Failure to Provide Appropriate ADL Care and Behavioral Management
Penalty
Summary
The facility failed to provide appropriate care and services to two residents who required assistance with activities of daily living (ADLs). For one resident with hemiplegia, arthritis, and a pressure ulcer, the clinical record and staff interviews revealed that the resident was totally dependent on staff for bed mobility and transfers. During a dressing change, the resident was positioned near the edge of the bed and slid off onto the floor. Documentation indicated that only one staff member was present during the procedure, despite the resident's care plan and assessment indicating total dependence, which would require two staff members to safely provide care and maintain the resident's position. The facility's post-fall documentation was incomplete, failing to note whether side rails were in place or if current interventions were followed. Another resident with a history of subdural hemorrhage and dementia exhibited new behavioral disturbances, including confusion, agitation, yelling, grabbing staff, and attempting to leave the facility.
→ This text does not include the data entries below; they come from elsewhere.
/-- A locked-register write reaches no more of the core than the register itself does (R416). -/
theorem State.rwlWrite_core (s : State) (off : Nat) (v : W32) : WRes.HasCore s.core (s.rwlWrite off v) := by
  intro t ht
  obtain ⟨u, hu, rfl⟩ := Option.map_eq_some_iff.mp ht
  have hc := State.regBar0_core _ _ _ _ u hu
  simp only [State.core, Core.mk.injEq] at hc ⊢
  obtain ⟨hp, -, hm, ht⟩ := hc
  exact ⟨hp, trivial, hm, ht⟩

@[simp] theorem State.rwlWrite_getD_core (s : State) (off : Nat) (v : W32) : ((s.rwlWrite off v).getD s).core = s.core := by
  cases h : s.rwlWrite off v with
  | none => rfl
  | some t => exact s.rwlWrite_core off v t h

theorem State.writeRwl_core {c : Core} (l : List (Nat × W32)) {s : State} (h : s.core = c) : WRes.HasCore c (s.writeRwl l) := by
  induction l generalizing s with
  | nil => simpa [State.writeRwl] using h
  | cons x l ih =>
    intro t ht
    simp only [State.writeRwl] at ht
    split at ht
    · obtain ⟨u, hu, ht⟩ := Option.bind_eq_some_iff.mp ht
      exact ih ((s.rwlWrite_core _ _ u hu).trans h) t ht
    · exact ih h t ht

@[simp] theorem State.bindEntry_core (s : State) (x : List Byte) : (State.bindEntry s x).core = s.core := by
  simp [State.bindEntry]

@[simp] theorem State.bindTable_core (s : State) (b : List Byte) : (State.bindTable s b).core = s.core := by
  simp [State.bindTable, core_foldl]

@[simp] theorem State.probeChan_core (s : State) (n : Nat) (ts ls : List Nat) : (s.probeChan n ts ls).core = s.core := by
  simp [State.probeChan, core_foldl]

@[simp] theorem State.trainChan_core (s : State) (n iface rate fails : Nat) : (State.trainChan s n iface rate fails).core = s.core := by
  simp [State.trainChan]

@[simp] theorem State.bringUp_core (luns : List (Nat × List Byte)) (failed : List Nat) (s : State) (n : Nat) : (State.bringUp luns failed s n).core = s.core := by
  simp only [State.bringUp]
  repeat' split
  all_goals simp [core_foldl]

@[simp] theorem State.copyImage_core (s : State) : (State.copyImage s).core = s.core := by
  simp [State.copyImage]

@[simp] theorem State.loadMicrocode_core (s : State) : s.loadMicrocode.core = s.core := by
  simp [State.loadMicrocode, core_foldl]

/-- A Load clears the Yard (R21). -/
@[simp] theorem State.loadImage_le {c : Core} {s : State} (h : c.Le s.core) : c.Le s.loadImage.core := by
  have hl : c.Le s.loadMicrocode.core := by simpa using h
  have cleared : c.Le ⟨s.loadMicrocode.pending, s.loadMicrocode.otp, [], s.loadMicrocode.tick⟩ :=
    hl.trans ⟨rfl, Otp.Le.refl _, fun _ => rfl, rfl⟩
  simpa [State.loadImage, Yard.reset] using cleared

@[simp] theorem State.finishLoad_le {c : Core} {s : State} (h : c.Le s.core) (luns : List (Nat × List Byte)) (failed : List Nat) :
    c.Le (s.finishLoad luns failed).core := by
  simp [State.finishLoad, core_foldl, h]

@[simp] theorem State.dropLost_core (s : State) (lost : List (Nat × Nat)) : (State.dropLost s lost).core = s.core := by rfl

@[simp] theorem State.blankCheck_core (s : State) (x : Nat × Nat) : (s.blankCheck x).core = s.core := by
  simp only [State.blankCheck]
  split <;> simp
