/-- CLK_CTRL.PLL_EN (17 R420). -/
def clkCtrlPllEn : Fld := ⟨547, "CLK_CTRL.PLL_EN", [⟨false, 0x100, []⟩], 5, 0, .rw, (.const 0x0), []⟩

/-- CLK_STATUS.LOCKED (17 R420). -/
def clkStatusLocked : Fld := ⟨548, "CLK_STATUS.LOCKED", [⟨false, 0x104, []⟩], 5, 0, .ro, (.const 0x0), []⟩

/-- CLK_STATUS.FPLL_BAD (17 R420). -/
def clkStatusFpllBad : Fld := ⟨549, "CLK_STATUS.FPLL_BAD", [⟨false, 0x104, []⟩], 6, 6, .ro, (.const 0x0), []⟩

/-- CLK_EVENTS.LOCK_LOST (17 R420). -/
def clkEventsLockLost : Fld := ⟨550, "CLK_EVENTS.LOCK_LOST", [⟨false, 0x108, []⟩], 5, 0, .w1c, (.const 0x0), []⟩

/-- CLK_SPREAD.SPREAD_i (17 R420). -/
def clkSpreadSpread : Fld := ⟨551, "CLK_SPREAD.SPREAD_i", [⟨false, 0x10C, []⟩], 23, 0, .rws, (.const 0x202222), []⟩

/-- FPLL_CFG.FB (17 R420). -/
def fpllCfgFb : Fld := ⟨552, "FPLL_CFG.FB", [⟨false, 0x110, []⟩], 5, 0, .rws, (.const 0x10), [(16, 32)]⟩

/-- FPLL_ODIV.ODIV0 (17 R420). -/
def fpllOdivOdiv0 : Fld := ⟨553, "FPLL_ODIV.ODIV0", [⟨false, 0x114, []⟩], 5, 0, .rws, (.const 0x2), [(2, 63)]⟩

/-- FPLL_ODIV.ODIV1 (17 R420). -/
def fpllOdivOdiv1 : Fld := ⟨554, "FPLL_ODIV.ODIV1", [⟨false, 0x114, []⟩], 13, 8, .rws, (.const 0x2), [(2, 63)]⟩

/-- FPLL_ODIV.ODIV2 (17 R420). -/
def fpllOdivOdiv2 : Fld := ⟨555, "FPLL_ODIV.ODIV2", [⟨false, 0x114, []⟩], 21, 16, .rws, (.const 0x2), [(2, 63)]⟩

/-- FPLL_ODIV.ODIV3 (17 R420). -/
def fpllOdivOdiv3 : Fld := ⟨556, "FPLL_ODIV.ODIV3", [⟨false, 0x114, []⟩], 29, 24, .rws, (.const 0x2), [(2, 63)]⟩

/-- MARCH_CTRL.GO (18 R427). -/
def marchCtrlGo : Fld := ⟨557, "MARCH_CTRL.GO", [⟨false, 0x1030000, [(0x100000, 10)]⟩], 0, 0, .wo, (.const 0x0), []⟩

/-- MARCH_CTRL.ABORT (18 R427). -/
def marchCtrlAbort : Fld := ⟨558, "MARCH_CTRL.ABORT", [⟨false, 0x1030000, [(0x100000, 10)]⟩], 1, 1, .wo, (.const 0x0), []⟩

/-- MARCH_CTRL.MODE (18 R427). -/
def marchCtrlMode : Fld := ⟨559, "MARCH_CTRL.MODE", [⟨false, 0x1030000, [(0x100000, 10)]⟩], 3, 2, .rw, (.const 0x0), [(0, 2)]⟩

/-- MARCH_CTRL.ALG (18 R427). -/
def marchCtrlAlg : Fld := ⟨560, "MARCH_CTRL.ALG", [⟨false, 0x1030000, [(0x100000, 10)]⟩], 5, 4, .rw, (.const 0x0), [(0, 1)]⟩

/-- MARCH_CTRL.BG (18 R427). -/
def marchCtrlBg : Fld := ⟨561, "MARCH_CTRL.BG", [⟨false, 0x1030000, [(0x100000, 10)]⟩], 7, 6, .rw, (.const 0x0), []⟩

/-- MARCH_CTRL.BANKS (18 R427). -/
def marchCtrlBanks : Fld := ⟨562, "MARCH_CTRL.BANKS", [⟨false, 0x1030000, [(0x100000, 10)]⟩], 31, 16, .rw, (.const 0x0), []⟩

/-- MARCH_STATUS.BUSY (18 R427). -/
def marchStatusBusy : Fld := ⟨563, "MARCH_STATUS.BUSY", [⟨false, 0x1030004, [(0x100000, 10)]⟩], 0, 0, .ro, (.const 0x0), []⟩

/-- MARCH_STATUS.LAST (18 R427). -/
def marchStatusLast : Fld := ⟨564, "MARCH_STATUS.LAST", [⟨false, 0x1030004, [(0x100000, 10)]⟩], 7, 4, .ro, (.const 0x0), []⟩

/-- MARCH_STATUS.BANK (18 R427). -/
def marchStatusBank : Fld := ⟨565, "MARCH_STATUS.BANK", [⟨false, 0x1030004, [(0x100000, 10)]⟩], 11, 8, .ro, (.const 0x0), []⟩

/-- MARCH_STATUS.NOT_PASSED (18 R427). -/
def marchStatusNotPassed : Fld := ⟨566, "MARCH_STATUS.NOT_PASSED", [⟨false, 0x1030004, [(0x100000, 10)]⟩], 31, 16, .ro, (.const 0x0), []⟩

/-- MARCH_FAIL.WORD (18 R427). -/
def marchFailWord : Fld := ⟨567, "MARCH_FAIL.WORD", [⟨false, 0x1030008, [(0x100000, 10)]⟩], 14, 0, .ro, (.const 0x0), []⟩

/-- MARCH_FAIL.BANK (18 R427). -/
def marchFailBank : Fld := ⟨568, "MARCH_FAIL.BANK", [⟨false, 0x1030008, [(0x100000, 10)]⟩], 18, 15, .ro, (.const 0x0), []⟩

/-- MARCH_FAIL.LANE (18 R427). -/
def marchFailLane : Fld := ⟨569, "MARCH_FAIL.LANE", [⟨false, 0x1030008, [(0x100000, 10)]⟩], 22, 19, .ro, (.const 0x0), []⟩

/-- MARCH_FAIL.OP (18 R427). -/
def marchFailOp : Fld := ⟨570, "MARCH_FAIL.OP", [⟨false, 0x1030008, [(0x100000, 10)]⟩], 27, 23, .ro, (.const 0x0), []⟩
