/-- A's BX8 codes of row r: the kept word is not read again (03 R55). -/
def readBx (m : Mach) (c t : Nat) (q : QCmd) (r : Nat) : List Nat × Bool × Mach :=
  let o := tcBx8AWord q.w * 64 + 3 * r
  let x := m.tile t
  let step (acc : List Nat × Bool × Mach) (cword : Nat) : List Nat × Bool × Mach :=
    let y := acc.2.2.tile t
    match y.bx with
    | some k =>
      if k.seq = q.seq ∧ k.word = cword then (acc.1 ++ k.bytes, acc.2.1 || k.bad, acc.2.2)
      else
        let z := acc.2.2.readWords c (.local (t % 16)) [cword]
        let bs := z.1.map (fun b => b.toNat)
        (acc.1 ++ bs, acc.2.1 || z.2.1, z.2.2.setTile t { (z.2.2.tile t) with bx := some ⟨q.seq, cword, bs, z.2.1⟩ })
    | none =>
      let z := acc.2.2.readWords c (.local (t % 16)) [cword]
      let bs := z.1.map (fun b => b.toNat)
      (acc.1 ++ bs, acc.2.1 || z.2.1, z.2.2.setTile t { (z.2.2.tile t) with bx := some ⟨q.seq, cword, bs, z.2.1⟩ })
  let res := (wordsOf o 3).foldl step ([], false, m.setTile t x)
  ((res.1.drop (o % 64)).take 3, res.2.1, res.2.2)

/-- The bank words of row r's elements, and of its BX8 bytes (03 R55). -/
def rowOwn (q : QCmd) (r : Nat) : List Nat := if tcPush q.w then [] else wordsOf ((tcAWord q.w + r * tcStride q.w) * 64) (rowBytes (tcFmtA q.w))
def rowBx (q : QCmd) (r : Nat) : List Nat := if !tcPush q.w && tcBx8A q.w then wordsOf (tcBx8AWord q.w * 64 + 3 * r) 3 else []

/-- The words a row's STAGE reads. -/
def rowWords (q : QCmd) (r : Nat) : List Nat := rowOwn q r ++ rowBx q r

/-- How many BX8 words are read, beyond the one the tile keeps (03 R55). -/
def bxReads : Option Nat → List Nat → Nat
  | _, [] => 0
  | kept, w :: l => (if kept = some w then 0 else 1) + bxReads (some w) l

/-- The port A cycles that STAGE of the rows of one slot takes: their words as single words or aligned pairs, and BX8 words that are not kept
(03 R53, R55). -/
def stageCycles (x : Tile) (q : QCmd) (rows : List Nat) : Nat :=
  let kept := match x.bx with
    | some k => if k.seq = q.seq then some k.word else none
    | none => none
  max 1 ((accesses (rows.flatMap (rowOwn q))).length + bxReads kept (rows.flatMap (rowBx q)))

/-- The words of each row of a slot among those read for the slot. -/
def splitRows (q : QCmd) : List Nat → List (List Byte × Bool) → List (Nat × List Byte × Bool)
  | [], _ => []
  | r :: l, ws =>
    let k := (rowOwn q r).length
    (r, (ws.take k).flatMap (fun x => x.1), (ws.take k).any (fun x => x.2)) :: splitRows q l (ws.drop k)

/-- The elements and BX8 codes of a row, from its bank words or from the row staging: with whether a word was bad or refused. -/
def readRow (m : Mach) (t : Nat) (q : QCmd) (x : Nat × List Byte × Bool) : List Nat × List Nat × Bool × Mach :=
  if tcPush q.w then
    let row := SMap.get PushRow.init x.1 (m.tile t).rows
    (row.elems, row.bx8, false, m)
  else
    let w := match fmtOfCode (tcFmtA q.w) with
      | some f => f.width
      | none => 8
    let bx := if tcBx8A q.w then readBx m (t / 16) t q x.1 else ([0, 0, 0], false, m)
    (unpack w (leNat (x.2.1.take (rowBytes (tcFmtA q.w)))) 48, bx.1, x.2.2 || bx.2.1, bx.2.2)
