/-- The held write of word 15 of a send port goes through once its earlier message has left (16 R389). -/
def Mach.sendRelease (m : Mach) (src : Nat) : Mach :=
  let port := if src = idHost then 0 else 1
  if src ≠ idHost ∧ src ≠ idTest then m
  else match SMap.get [] port m.fw.sendHeld with
    | [] => m
    | ws =>
      if m.mailWaits src then m
      else
        let dest := m.rd F.mbSendDest (ix 6 port 0 0)
        let m1 : Mach := { m with fw := { m.fw with sendHeld := SMap.put [] port [] m.fw.sendHeld } }
        ((m1.mail src dest ws).wr F.mbSendState (ix 6 port 0 0) (if (mbOf dest).isSome || isSink dest then 1 else 3)).respond src rsOk

/-- MAILBOX (16 R385 to R388): a message that has reached a processor's port goes to its mailbox; at a closed mailbox it is lost and its sender notified. -/
def opMailbox (i : Nat) (m : Mach) : Mach :=
  if !mayArrive m.fw.mails i then m
  else match m.fw.mails[i]? with
    | none => m
    | some x =>
      match mbOf x.dest with
      | none => m
      | some (_, _, owner) =>
        let m1 : Mach := { m with fw := { m.fw with mails := dropNth m.fw.mails i } }
        let r := m1.mbArrive x.dest x.src x.words
        if r.2 || x.notice then r.1 else r.1.notice x.dest (procId owner) 2 x.src x.words

/-- MAILBOX_READ_WORD0 (16 R385): the owner's read latches the message. -/
def opMailboxReadWord0 (n who : Nat) (m : Mach) : Mach :=
  match mbOf n with
  | none => m
  | some (die, j, owner) =>
    let w0 := m.rd F.mbData (mbWordPlace die j 0)
    let out := m.send (.resp who rsOk (leBytes 4 w0) 0)
    if who = procId owner then
      let l : MbLatch := { words := (upFrom 0 16).map (fun w => m.rd F.mbData (mbWordPlace die j w)), sender := m.rd F.mbStatusSender (mbPlace die j),
                           since := false }
      { out with fw := { out.fw with latches := SMap.put (MbLatch.mk [] 0 false) n l out.fw.latches } }
    else out

/-- HEALTH has read the request of mailbox 24: a reserved KIND of Table 17-5 is REFUSED (17 R402). The other KINDs are rows of their own. -/
def Mach.kindRead (m : Mach) (n kind : Nat) : Mach :=
  if n = 24 ∧ 4 ≤ kind ∧ kind < 16 then (m.wr F.vigilReqResultCode 6 2).wr F.vigilReqResultKind 6 kind else m

/-- MAILBOX_READ_WORD15: the owner's read returns the latched word and clears FULL unless a message has arrived since. -/
def opMailboxReadWord15 (n who : Nat) (m : Mach) : Mach :=
  match mbOf n with
  | none => m
  | some (die, j, owner) =>
    let l := SMap.get (MbLatch.mk [] 0 false) n m.fw.latches
    if who = procId owner then
      let out := (m.send (.resp who rsOk (leBytes 4 (nth 0 l.words 15)) 0)).kindRead n (nth 0 l.words 0 % 256)
      if l.since then out else out.wr F.mbStatusFull (mbPlace die j) 0
    else m.send (.resp who rsOk (leBytes 4 (m.rd F.mbData (mbWordPlace die j 15))) 0)

/-- SEND_PORT_SEND (16 R389). -/
def opSendPortSend (port who w15 : Nat) (m : Mach) : Mach :=
  let src := if port = 0 then idHost else idTest
  let p := ix 6 port 0 0
  if who ≠ src then m.respond who rsRefused
  else
    let m0 := m.wr F.mbSendData (ix 6 port 15 0) w15
    let ws := (upFrom 0 16).map (fun w => m0.rd F.mbSendData (ix 6 port w 0))
    if m0.mailWaits src then
      { m0 with fw := { m0.fw with sendHeld := SMap.put [] port ws m0.fw.sendHeld } }
    else
      let dest := m0.rd F.mbSendDest p
      ((m0.mail src dest ws).wr F.mbSendState p (if (mbOf dest).isSome || isSink dest then 1 else 3)).respond who rsOk

/-! Boot and crash (16 R377 to R382) -/

def bootOrder : List Nat := [3, 0, 1, 2, 4, 5, 6, 7, 8, 9]

/-- The memory of a processor, code and data. -/
def procMem (p : Nat) : Nat := if p < 4 then 768 * 1024 else 1280 * 1024

def FwImage.version (x : FwImage) : Nat := leNat ((x.msg.drop 8).take 4)
def FwImage.release (x : FwImage) : Nat := leNat ((x.msg.drop 12).take 4)
def FwImage.len (x : FwImage) : Nat := leNat ((x.msg.drop 16).take 4)

/-- MAGIC, FORMAT and ROLE are correct and LENGTH fits. -/
def FwImage.headerOk (x : FwImage) (role mem : Nat) : Bool :=
  leNat (x.msg.take 4) == 0x57463654 && leNat ((x.msg.drop 4).take 1) == role && leNat ((x.msg.drop 5).take 1) == 1 && decide (x.len ≤ mem)

/-- The integrator key as bytes, when it is fused. -/
def Mach.sigOk (m : Mach) (x : FwImage) : Bool :=
  x.vendorOk && (match m.fuses.intKey with
    | none => true
    | some k => Config.verify (k.flatMap (leBytes 4)) x.msg x.integSig == 1)

/-- Why an image does not boot: 0 it does, 1 header, 2 signature, 3 release; ref is none while none is latched. -/
def Mach.imageFault (m : Mach) (p : Nat) (ref : Option Nat) (x : Option FwImage) : Nat :=
  match x with
  | none => 1
  | some x =>
    if !x.headerOk (procRole p) (procMem p) then 1
    else if !m.sigOk x then 2
    else match ref with
      | none => 0
      | some r => if x.release = r then 0 else 3

def Mach.slot (m : Mach) (role s : Nat) : Option FwImage := SMap.get none (2 * role + s) m.fw.flash

/-- Writing a processor's digest registers. -/
def Mach.putDigest (m : Mach) (p : Nat) (d : List Byte) : Mach :=
  (upFrom 0 16).foldl (fun m w => m.wr F.digest (ix 6 p w 0) (leNat ((d.drop (4 * w)).take 4))) m

/-- A processor runs an image from a slot. -/
def Mach.startImage (m : Mach) (p s : Nat) (x : FwImage) : Mach :=
  let q := procIx p
  let m1 := ((((m.wr F.fwStatusState q stRunning).wr F.fwStatusSlot q s).wr F.fwStatusFail q 0).wr F.fwVersion q x.version).putDigest p
    (sha512 x.msg)
  ({ m1 with fw := { m1.fw with lastSlot := SMap.put 0 (procRole p) s m1.fw.lastSlot } } : Mach).setProc p
    { m1.proc p with started := m1.procUsec p, useLast := false, trace := [], kicked := m1.procUsec p }

def Mach.bootFailed (m : Mach) (p cause : Nat) : Mach := (m.wr F.fwStatusState (procIx p) 4).wr F.fwStatusFail (procIx p) cause

/-- The processors before one in the boot engine's order have had their turn. -/
def Mach.bootTurn (m : Mach) (p : Nat) : Bool :=
  ((bootOrder.takeWhile (fun q => q != p)).all (fun q => m.rd F.fwStatusState (procIx q) != 0))

/-- The boot engine's part of BOOT (16 R378, R381): a processor in RESET, in its turn, or BOOTING after a crash. -/
def bootProc (p : Nat) (m : Mach) : Mach :=
  let q := procIx p
  let st := m.rd F.fwStatusState q
  if !((st = 0 ∧ m.bootTurn p) ∨ st = stBooting) then m
  else
    let role := procRole p
    let first := if (m.proc p).useLast then m.rd F.fwStatusSlot q else SMap.get 0 role m.fw.prefer
    let ref := if m.fw.refLatched then some (m.rd F.fwReleaseRef 6) else none
    let f1 := m.imageFault p ref (m.slot role first)
    let f2 := m.imageFault p ref (m.slot role (1 - first))
    let pick := if f1 = 0 then some (first, m.slot role first) else if f2 = 0 then some (1 - first, m.slot role (1 - first)) else none
    match pick with
    | some (s, some x) =>
      let m1 := m.startImage p s x
      if p = 3 ∧ !m.fw.refLatched then
        let m2 : Mach := { m1 with fw := { m1.fw with refLatched := true } }
        let m3 := m2.wr F.fwReleaseRef 6 x.release
        (bootOrder.drop 1).foldl (fun m r => m.wr F.fwStatusState (procIx r) 0) m3
      else m1
    | _ =>
      let m1 := m.bootFailed p f2
      if p = 3 ∧ !m.fw.refLatched then (bootOrder.drop 1).foldl (fun m r => m.bootFailed r 3) m1 else m1
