/-! The meanings -/

def execStewardTrapTake (d : DieNo) (u : TrapUnit) (s : State) := s.on .uncore (opStewardTrapTake d.val u)
def execTrapJobEnd (j : Nat) (s : State) := s.on .keeper (opTrapJobEnd j)
def execShareRecompute (sh : Nat) (w : ClusterNo) (s : State) := s.on .keeper (opShareRecompute sh w.val)
def execOpPlace (j o : Nat) (p : List SharePick) (s : State) := s.on .keeper (opOpPlace j o p)
def execShareDispatch (sh : Nat) (w : List WorkPick) (s : State) := s.on .uncore (opShareDispatch sh w)
def execOpComplete (j o : Nat) (fl : BitVec 12) (lost : Bool) (s : State) := s.on .keeper (opOpComplete j o fl.toNat lost)
def execCapacityReevaluation (p : List ClusterNo) (s : State) := s.on .keeper (opCapacityReevaluation (p.map (fun c => c.val)))
def execStreamFrameEvent (j : Nat) (ok : Bool) (s : State) := s.on .keeper (opStreamFrameEvent j ok)
def execReserveRequest (c : ClusterNo) (who : Nat) (s : State) := s.on .keeper (opReserveRequest c.val who)
def execReserveGrant (c : ClusterNo) (s : State) := s.on .keeper (opReserveGrant c.val)
def execReserveRelease (c : ClusterNo) (who : Nat) (s : State) := s.on .keeper (opReserveRelease c.val who)
def execReserveReturn (c : ClusterNo) (g : Fin 8) (s : State) := s.on .keeper (opReserveReturn c.val g.val)
def execAlmCtrlRun (who : Nat) (run : Bool) (s : State) := s.on .keeper (opAlmCtrlRun who run)
def execJob (p : List ClusterNo) (s : State) := s.on .keeper (opJob (p.map (fun c => c.val)))
def execJobStop (s : State) := s.on .keeper opJobStop
def execJobEventStart (j : Nat) (s : State) := s.on .keeper (opJobEventStart j)
def execJobEventEnd (j : Nat) (s : State) := s.on .keeper (opJobEventEnd j)
def execBoot (p : ProcNo) (s : State) := s.on (procDom p.val) (opBoot p.val)
def execTrapRecordWrite (j : Nat) (s : State) := s.on .keeper (opTrapRecordWrite j)

end Sys2Proof.Machine
end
Despite these changes, the clinical record did not document that the physician or an alternate provider was notified of the resident's altered behavior, which was not typical for this individual. The resident subsequently fell, sustaining injuries that required hospital evaluation. The facility's documentation and care planning did not reflect the new behavioral symptoms or appropriate interventions in response to the resident's condition. Interviews with facility leadership confirmed that the facility did not provide the necessary treatment and services related to ADLs for these two residents. The deficiencies were identified through review of facility documents, clinical records, and staff interviews, and were cited under 28 Pa. Code: 211.12(d)(1)(3)(5) Nursing services.